[EXERCISE GOAL] Find every line below with the string "Instr" and pick it out.

[STUDY MATERIAL]
-- ==== Sys2Proof/WellFormed.lean ====
section
/-! DEFINITION. Which terms of `Instr` are rows of the opcode table with admissible operands. -/

namespace Sys2Proof

/-- The static side of a row's condition (opcode_table.json "condition") and the width of `rd_addr` (R83). The other
operands fill their fields by type. -/
def Instr.wellFormed (cfg : Config) : Instr → Bool
  | .readBuf a               => decide (a < 2 ^ cfg.idxW)
  | .feedWaitSync1Noise b    => b != sync1
  | .feedWaitSync2SyncLoss b => b != sync2
  | .reset | .feed _ | .idle | .ckClear | .ckAccum _ | .ckIdle
  | .readResult | .readErr | .readCk | .lookup _ _ _
  | .feedWaitSync1Sync1 | .feedWaitSync2Sync2
  | .feedHeaderByte _ | .feedHeaderLast _ | .feedPayloadByte _ | .feedPayloadLast _
  | .feedChecksumAGood _ | .feedChecksumABad _ | .feedChecksumBGood _ | .feedChecksumBBad _
  | .sigFixV7 | .sigFixV8 | .sigTimePulseCfg | .sigAck | .sigNak
  | .sigSatelliteInfo _ | .sigGnssEnableCfg _ => true

end Sys2Proof
end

[COMPLETED EXERCISE]
/-! DEFINITION. Which terms of `Instr` are rows of the opcode table with admissible operands. -/
def Instr.wellFormed (cfg : Config) : Instr → Bool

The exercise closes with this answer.